Determine how many lines in this listing contain the word "bytes" and report that number by itself.
(Exercise input begins)
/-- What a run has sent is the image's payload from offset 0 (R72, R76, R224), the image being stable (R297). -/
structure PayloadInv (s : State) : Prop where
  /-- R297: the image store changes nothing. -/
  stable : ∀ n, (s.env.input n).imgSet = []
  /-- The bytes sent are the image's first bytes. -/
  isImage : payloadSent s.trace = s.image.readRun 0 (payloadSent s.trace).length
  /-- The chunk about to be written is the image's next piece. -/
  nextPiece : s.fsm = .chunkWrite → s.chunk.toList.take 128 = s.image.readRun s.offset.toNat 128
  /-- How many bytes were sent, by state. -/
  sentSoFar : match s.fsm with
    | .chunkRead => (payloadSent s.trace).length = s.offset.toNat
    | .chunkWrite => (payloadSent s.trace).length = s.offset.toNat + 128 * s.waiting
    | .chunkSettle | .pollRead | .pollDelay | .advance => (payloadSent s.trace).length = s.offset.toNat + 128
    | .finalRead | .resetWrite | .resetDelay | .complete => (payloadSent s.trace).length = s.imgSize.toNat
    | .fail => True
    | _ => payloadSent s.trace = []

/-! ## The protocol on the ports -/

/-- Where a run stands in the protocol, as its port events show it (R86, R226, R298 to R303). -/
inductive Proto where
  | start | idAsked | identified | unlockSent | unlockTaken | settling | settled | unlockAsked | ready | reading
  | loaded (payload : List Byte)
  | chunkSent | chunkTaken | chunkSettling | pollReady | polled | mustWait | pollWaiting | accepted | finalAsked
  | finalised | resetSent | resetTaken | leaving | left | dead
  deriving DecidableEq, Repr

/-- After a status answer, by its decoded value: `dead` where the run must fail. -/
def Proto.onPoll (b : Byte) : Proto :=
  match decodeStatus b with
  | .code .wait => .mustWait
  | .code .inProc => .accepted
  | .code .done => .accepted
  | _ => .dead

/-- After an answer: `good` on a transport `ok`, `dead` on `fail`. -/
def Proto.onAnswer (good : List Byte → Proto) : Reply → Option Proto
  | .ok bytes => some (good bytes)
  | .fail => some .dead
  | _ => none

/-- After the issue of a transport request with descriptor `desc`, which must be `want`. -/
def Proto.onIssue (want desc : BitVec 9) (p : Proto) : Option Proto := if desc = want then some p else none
(Exercise input ends)
▶ Exercise answer: 3